-------- MATERIAL SUPPLIED

@[simp] theorem keepsMap_execVerdict (k : Nat) (s : State) : KeepsMap s (execVerdict k s) := by simp [execVerdict]

@[simp] theorem writeSigns_drl (s : State) (r : Run) (x : StepSt) (owner : Nat) (codes : List Byte) :
    (writeSigns s r x owner codes).drl = s.drl := by
  simp [writeSigns]

@[simp] theorem recordNotices_drl (s : State) (m : InMsg) : (recordNotices s m).drl = s.drl := by simp [recordNotices]

@[simp] theorem holdSigns_drl (s : State) (r : Run) (x : StepSt) (m : InMsg) : (holdSigns s r x m).drl = s.drl := by simp [holdSigns]

@[simp] theorem keepsMap_execSigns (k : Nat) (s : State) : KeepsMap s (execSigns k s) := by simp [execSigns]

@[simp] theorem partyDetail_drl (s : State) (x : StepSt) (d : Nat) : (partyDetail s x d).2.drl = s.drl := by
  unfold partyDetail
  split <;> simp

@[simp] theorem keepsMap_execVerdictTimeout (st : Nat) (s : State) : KeepsMap s (execVerdictTimeout st s) := by
  unfold execVerdictTimeout
  (repeat' split) <;> simp

-- The memory controllers (Machine/MemCtl)

@[simp] theorem foundUncorr_pcores (s : State) (k a errBit : Nat) : (foundUncorr s k a errBit).drl.pcores = s.drl.pcores := by
  simp only [foundUncorr]
  (repeat' split) <;> simp

@[simp] theorem corrected_drl (s : State) (k : Nat) : (corrected s k).drl = s.drl := (rfl)

@[simp] theorem meetEcc_pcores (s : State) (k a ecc : Nat) : (meetEcc s k a ecc).drl.pcores = s.drl.pcores := by
  unfold meetEcc
  (repeat' split) <;> simp

@[simp] theorem streamAccessFail_drl (s : State) (st : Nat) (r : Access) (a : Nat) : (streamAccessFail s st r a).drl = s.drl := by
  simp only [streamAccessFail]
  (repeat' split) <;> simp

@[simp] theorem keepsMap_execCtrlAccess (write : Bool) (a : Nat) (data : List Byte) (ecc st : Nat) (s : State) :
    KeepsMap s (execCtrlAccess write a data ecc st s) := by
  simp only [execCtrlAccess]
  refine keepsMap_onUnit ?_
  split
  · simp
  · split
    · split <;> simp
    · next k _ =>
      generalize hu : (if meetsEcc (readyCtl s k) write a data.length = true then _ else _) = u
      have hd : u.drl.pcores = s.drl.pcores := by
        rw [← hu]
        split <;> simp
      have ht : (if write then writeMem u a data else ((readMem u a data.length).1, u)).2.drl = u.drl := by
        split <;> simp
      split <;> simp_all

@[simp] theorem maybeSteal_drl (s : State) (k : Nat) : (maybeSteal s k).drl = s.drl := (rfl)

@[simp] theorem keepsMap_execRefresh (k : Nat) (s : State) : KeepsMap s (execRefresh k s) := by simp [execRefresh]

@[simp] theorem keepsMap_execScrub (k a ecc : Nat) (s : State) : KeepsMap s (execScrub k a ecc s) := by
  unfold execScrub
  (repeat' split) <;> simp

@[simp] theorem keepsMap_execLpcFill (k : Nat) (s : State) : KeepsMap s (execLpcFill k s) := by simp [execLpcFill]

@[simp] theorem keepsMap_execTelemetryRead (k temp : Nat) (s : State) : KeepsMap s (execTelemetryRead k temp s) := by simp [execTelemetryRead]

@[simp] theorem keepsMap_execSelfRefreshEnter (k : Nat) (s : State) : KeepsMap s (execSelfRefreshEnter k s) := by simp [execSelfRefreshEnter]

@[simp] theorem keepsMap_execSelfRefreshExit (k : Nat) (s : State) : KeepsMap s (execSelfRefreshExit k s) := by simp [execSelfRefreshExit]

-- Calibration (Machine/Cal)

@[simp] theorem worstMargin_drl (s : State) (k : Nat) : (worstMargin s k).2.drl = s.drl := by
  unfold worstMargin
  split <;> simp

@[simp] theorem reportMargin_drl (s : State) (k : Nat) : (reportMargin s k).drl = s.drl := by simp [reportMargin]

@[simp] theorem countStep_drl (s : State) (i : Nat) : (countStep s i).drl = s.drl := (rfl)

@[simp] theorem moveGroup_drl (s : State) (k g : Nat) (write : Bool) (margin : Nat) (tap : Int) :
    (moveGroup s k g write margin tap).drl = s.drl := by
  simp [moveGroup]

@[simp] theorem judgeGroup_pcores (s : State) (k g : Nat) : (judgeGroup s k g).drl.pcores = s.drl.pcores := by
  simp only [judgeGroup]
  (repeat' split) <;> simp

@[simp] theorem calStep_pcores (s : State) (k g : Nat) (write : Bool) (margin centre ecc : Nat) :
    (calStep s k g write margin centre ecc).drl.pcores = s.drl.pcores := by
  simp only [calStep]
  (repeat' split) <;> simp

@[simp] theorem keepsMap_execCalStep (k y margin centre ecc : Nat) (s : State) : KeepsMap s (execCalStep k y margin centre ecc s) := by
  simp [execCalStep]

@[simp] theorem keepsMap_execSerdesProbe (l margin : Nat) (s : State) : KeepsMap s (execSerdesProbe l margin s) := by simp [execSerdesProbe]

@[simp] theorem keepsMap_execCalSnapshot (s : State) : KeepsMap s (execCalSnapshot s) := by simp [execCalSnapshot]

-- Observability (Machine/Obs)

@[simp] theorem putRecord_drl (s : State) (d kind count part kc : Nat) (rest : List Byte) :
    (putRecord s d kind count part kc rest).drl = s.drl := by
  simp [putRecord]

@[simp] theorem addRecord_drl (s : State) (d kind count part kc : Nat) (rest : List Byte) :
    (addRecord s d kind count part kc rest).drl = s.drl := by
  simp [addRecord]

@[simp] theorem dropSample_drl (s : State) (d : Nat) : (dropSample s d).drl = s.drl := (rfl)

@[simp] theorem stagedNow_drl (s : State) (d : Nat) : (stagedNow s d).2.drl = s.drl := by simp [stagedNow]

@[simp] theorem stageRecords_drl (s : State) (d : Nat) (recs : List (Nat × Nat × Nat × List Byte)) : (stageRecords s d recs).drl = s.drl := by
  simp [stageRecords]

@[simp] theorem sample_drl (s : State) (d : Nat) : (sample s d).drl = s.drl := by simp [sample]

@[simp] theorem keepsMap_execObsSample (d : Nat) (s : State) : KeepsMap s (execObsSample d s) := by simp [execObsSample]

-- The power manager and SMBus (Machine/Power)

@[simp] theorem keepsMap_execCoreNap (c : Nat) (s : State) : KeepsMap s (execCoreNap c s) := by simp [execCoreNap]

@[simp] theorem keepsMap_execNapEntryDone (c : Nat) (s : State) : KeepsMap s (execNapEntryDone c s) := by simp [execNapEntryDone]

@[simp] theorem keepsMap_execCoreWake (c : Nat) (s : State) : KeepsMap s (execCoreWake c s) := by simp [execCoreWake]

@[simp] theorem modPwr_drl (s : State) (f : Pwr → Pwr) : (modPwr s f).drl = s.drl := (rfl)

@[simp] theorem raiseDie_drl (s : State) (d : Nat) : (raiseDie s d).drl = s.drl := by
  unfold raiseDie
  split <;> simp

@[simp] theorem lowerDie_drl (s : State) (d : Nat) : (lowerDie s d).drl = s.drl := by
  unfold lowerDie
  split <;> simp

@[simp] theorem setUnmet_drl (s : State) (on : Bool) : (setUnmet s on).drl = s.drl := by simp [setUnmet]

@[simp] theorem capLevels_drl (s : State) (watts : Nat) : (capLevels s watts).drl = s.drl := by simp [capLevels]

@[simp] theorem supplyReading_pcores (s : State) (input bank : Nat) : (supplyReading s input bank).drl.pcores = s.drl.pcores := by
  simp [supplyReading]

@[simp] theorem addPower_drl (s : State) (b : List Byte) : (addPower s b).drl = s.drl := by simp [addPower]

@[simp] theorem putTemps_drl (s : State) (temps : List Nat) : (putTemps s temps).drl = s.drl := by simp [putTemps]

@[simp] theorem keepsMap_execPowerReading (watts : Nat) (temps : List Nat) (input bank : Nat) (s : State) :
    KeepsMap s (execPowerReading watts temps input bank s) := by
  simp [execPowerReading]

@[simp] theorem keepsMap_execSetPtr (v : W32) (s : State) : KeepsMap s (execSetPtr v s) := keepsMap_when (by simp)

@[simp] theorem keepsMap_execSmbRead (s : State) : KeepsMap s (execSmbRead s) := by
  refine keepsMap_when ?_
  split <;> simp

@[simp] theorem keepsMap_execClrAlert (v : W64) (s : State) : KeepsMap s (execClrAlert v s) := by simp [execClrAlert]

@[simp] theorem keepsMap_execAlertResponse (s : State) : KeepsMap s (execAlertResponse s) := keepsMap_when (by simp)

@[simp] theorem keepsMap_execSmbusClockLowTimeout (s : State) : KeepsMap s (execSmbusClockLowTimeout s) := by simp [execSmbusClockLowTimeout]

-- The map where it changes (R14, R15, R464 to R466)

/-- No physical core fills a logical position. -/
def vacant (s : State) (l : Nat) : Prop := ∀ j, j < 208 → (pcoreOf s j).state = .mapped → (pcoreOf s j).lcore ≠ l

/-- Replacing one core's record leaves the others. -/
theorem pcoreOf_setPcore_ne {s : State} {c i : Nat} (h : i ≠ c) (p : PCore) : pcoreOf (setPcore s c p) i = pcoreOf s i := by
  simp [pcoreOf, setPcore, h.symm]

/-- A number outside the table has no record to replace. -/
theorem setPcore_of_le {s : State} {c : Nat} (h : s.drl.pcores.length ≤ c) (p : PCore) : setPcore s c p = s := by
  rw [setPcore, List.set_eq_of_length_le h]

/-- A core that is not mapped after its record is replaced leaves its position, and the map stays in order. -/
theorem coreMap_setPcore_out {s : State} {c : Nat} {p : PCore} (hp : p.state ≠ .mapped) (h : coreMap s) : coreMap (setPcore s c p) := by
  obtain ⟨hlen, hmap⟩ := h
  have keep {i : Nat} (hi : i < 208) (hm : (pcoreOf (setPcore s c p) i).state = .mapped) : pcoreOf (setPcore s c p) i = pcoreOf s i := by
    by_cases hic : i = c
    · subst hic
      rw [pcoreOf_setPcore (by omega)] at hm
      exact absurd hm hp
    · exact pcoreOf_setPcore_ne hic p
  refine ⟨by simp [setPcore, hlen], fun i hi hm => ?_⟩
  have hi' := keep hi hm
  rw [hi'] at hm ⊢
  refine ⟨(hmap i hi hm).1, fun j hj hmj hl => ?_⟩
  have hj' := keep hj hmj
  rw [hj'] at hmj hl
  exact (hmap i hi hm).2 j hj hmj hl

/-- A core that takes a vacant position of its own die keeps the map in order. -/
theorem coreMap_setPcore_in {s : State} {c : Nat} {p : PCore} (hd : p.lcore / 24 = c / 26) (hv : vacant s p.lcore) (h : coreMap s) :
    coreMap (setPcore s c p) := by
  obtain ⟨hlen, hmap⟩ := h
  by_cases hc : c < 208
  case neg => rw [setPcore_of_le (by omega)]; exact ⟨hlen, hmap⟩
  have hself : pcoreOf (setPcore s c p) c = p := pcoreOf_setPcore (by omega) p
  refine ⟨by simp [setPcore, hlen], fun i hi hm => ?_⟩
  by_cases hic : i = c
  · subst hic
    rw [hself]
    refine ⟨hd, fun j hj hmj hl => by_contra fun hji => ?_⟩
    rw [pcoreOf_setPcore_ne hji] at hmj hl
    exact hv j hj hmj hl
  · rw [pcoreOf_setPcore_ne hic] at hm ⊢
    refine ⟨(hmap i hi hm).1, fun j hj hmj hl => ?_⟩
    by_cases hjc : j = c
    · subst hjc
      rw [hself] at hl
      exact absurd hl.symm (hv i hi hm)
    · rw [pcoreOf_setPcore_ne hjc] at hmj hl
      exact (hmap i hi hm).2 j hj hmj hl

/-- The cores of a die lie in it. -/
theorem die_of_mem_dieCores {d i : Nat} (h : i ∈ dieCores d) : i / 26 = d := by
  obtain ⟨k, hk, rfl⟩ := List.mem_map.1 h
  have := List.mem_range.1 hk
  omega

/-- A position that no core of its die fills is vacant: no core of another die fills it either. -/
theorem vacant_of_physOf_none {s : State} {l : Nat} (h : coreMap s) (hl : physOf s l = none) : vacant s l := by
  rintro j hj hm rfl
  have hdie := (h.2 j hj hm).1
  refine List.find?_eq_none.1 hl j (List.mem_map.2 ⟨j % 26, ?_, ?_⟩) (by simp [hm])
  · exact List.mem_range.2 (Nat.mod_lt _ (by omega))
  · rw [hdie]
    omega

/-- The lowest open position of a die lies in it and is vacant. -/
theorem lowestOpen_spec {s : State} {d l : Nat} (h : coreMap s) (hl : lowestOpen s d = some l) : l / 24 = d ∧ vacant s l := by
  obtain ⟨k, hk, rfl⟩ := List.mem_map.1 (List.mem_of_find?_eq_some hl)
  have hnone := List.find?_some hl
  have := List.mem_range.1 hk
  exact ⟨by omega, vacant_of_physOf_none h (Option.isNone_iff_eq_none.1 hnone)⟩

/-- The record of a core that has been fenced once more (R464). -/
def fencedRecord (p : PCore) : PCore := { state := .fenced, lcore := 255, fences := p.fences + 1 }

/-- Blocking a core fences its record, and leaves the others. -/
theorem blockCore_pcores (s : State) (c : Nat) : (blockCore s c).drl.pcores = (setPcore s c (fencedRecord (pcoreOf s c))).drl.pcores := by
  simp [blockCore, fencedRecord]

/-- A blocked core has left its position (R464). -/
theorem coreMap_blockCore {s : State} (c : Nat) (h : coreMap s) : coreMap (blockCore s c) :=
  coreMap_congr (blockCore_pcores s c) (coreMap_setPcore_out (by simp [fencedRecord]) h)

/-- The position of a core that is blocked is vacant then: it alone filled it. -/
theorem vacant_blockCore {s : State} {c : Nat} (h : coreMap s) (hc : c < 208) (hm : (pcoreOf s c).state = .mapped) :
    vacant (blockCore s c) (pcoreOf s c).lcore := by
  obtain ⟨hlen, hmap⟩ := h
  have hp := pcoreOf_congr (blockCore_pcores s c)
  intro j hj hmj hl
  rw [hp] at hmj hl
  by_cases hjc : j = c
  · subst hjc
    rw [pcoreOf_setPcore (by omega)] at hmj
    nomatch hmj
  · rw [pcoreOf_setPcore_ne hjc] at hmj hl
    exact hjc ((hmap c hc hm).2 j hj hmj hl)

/-- A spare that fills a vacant position of its die (R15, R465). -/
theorem coreMap_fillPosition {s : State} {d l : Nat} (hd : l / 24 = d) (hv : vacant s l) (h : coreMap s) : coreMap (fillPosition s d l) := by
  unfold fillPosition
  split
  · next i hi =>
    have hdie := die_of_mem_dieCores (List.mem_of_find?_eq_some hi)
    exact coreMap_setPcore_in (p := { pcoreOf s i with state := .mapped, lcore := l }) (hd.trans hdie.symm) hv h
  · exact h

/-- Only a core of the table is mapped. -/
theorem lt_of_mapped {s : State} {c : Nat} (h : coreMap s) (hm : (pcoreOf s c).state = .mapped) : c < 208 := by
  by_contra hc
  rw [pcoreOf, List.getD_eq_default _ _ (by rw [h.1]; omega)] at hm
  nomatch hm

/-- A fence: the core leaves its position, and a spare of its die fills it (R464, R465). -/
theorem coreMap_fenceCore {s : State} (c cls : Nat) (h : coreMap s) : coreMap (fenceCore s c cls) := by
  simp only [fenceCore]
  split
  · exact h
  · next hm =>
    have hm : (pcoreOf s c).state = .mapped := not_not.1 hm
    generalize hu : fenceTake _ c _ = u
    have hd : u.drl = s.drl := by simp [← hu]
    have hp := pcoreOf_congr (congrArg Drl.pcores hd)
    have hmap : coreMap u := coreMap_congr (by rw [hd]) h
    have hc := lt_of_mapped h hm
    have hv := vacant_blockCore hmap hc ((congrArg _ (hp c)).trans hm)
    rw [hp] at hv
    have hfill := coreMap_fillPosition (h.2 c hc hm).1 hv (coreMap_blockCore c hmap)
    split
    · exact coreMap_congr (by simp) hfill
    · exact hfill

/-- A core under test fills no position (R466). -/
theorem coreMap_beginTest {s : State} (c : Nat) (h : coreMap s) : coreMap (beginTest s c) :=
  coreMap_congr (s := setPcore s c { pcoreOf s c with state := .testing }) (by simp [beginTest]) (coreMap_setPcore_out (by simp) h)

/-- A core that passes its test fills the lowest open position of its die, or is a spare; one that fails is retired (R466). -/
theorem coreMap_tested {s : State} (c : Nat) (pass : Bool) (h : coreMap s) : coreMap (tested s c pass) := by
  simp only [tested]
  generalize hu : modCore s c _ = u
  have hmap : coreMap u := coreMap_congr (by simp [← hu]) h
  split
  · exact coreMap_setPcore_out (by simp) hmap
  · split
    · next l hl =>
      obtain ⟨hdie, hv⟩ := lowestOpen_spec hmap hl
      exact coreMap_setPcore_in hdie hv hmap
    · exact coreMap_setPcore_out (by simp) hmap

-- Re-initialisation and the writes that reach it (R463)

theorem coreMap_reinitCore {s : State} (c : Nat) (h : coreMap s) : coreMap (reinitCore s c) := by
  simp only [reinitCore]
  split
  · exact coreMap_beginTest c h
  · exact h

theorem coreMap_writeReinit {s : State} (kind index : Nat) (h : coreMap s) : coreMap (writeReinit s kind index) := by
  unfold writeReinit
  split
  · exact coreMap_reinitCore index h
  all_goals exact coreMap_congr (by simp) h

theorem coreMap_of_writeCsr {s t : State} {a : Nat} {v : W64} (ht : writeCsr s a v = some t) (h : coreMap s) : coreMap t := by
  unfold writeCsr at ht
  split at ht
  case h_2 => cases ht; exact coreMap_writeReinit _ _ h
  all_goals cases ht
  all_goals exact coreMap_congr (by simp) h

----------------

## PROBLEM REQUIREMENTS
Search each line of the data above for "hfill", and copy the lines where it occurs.

## FINISHED TASK
    have hfill := coreMap_fillPosition (h.2 c hc hm).1 hv (coreMap_blockCore c hmap)
    · exact coreMap_congr (by simp) hfill
    · exact hfill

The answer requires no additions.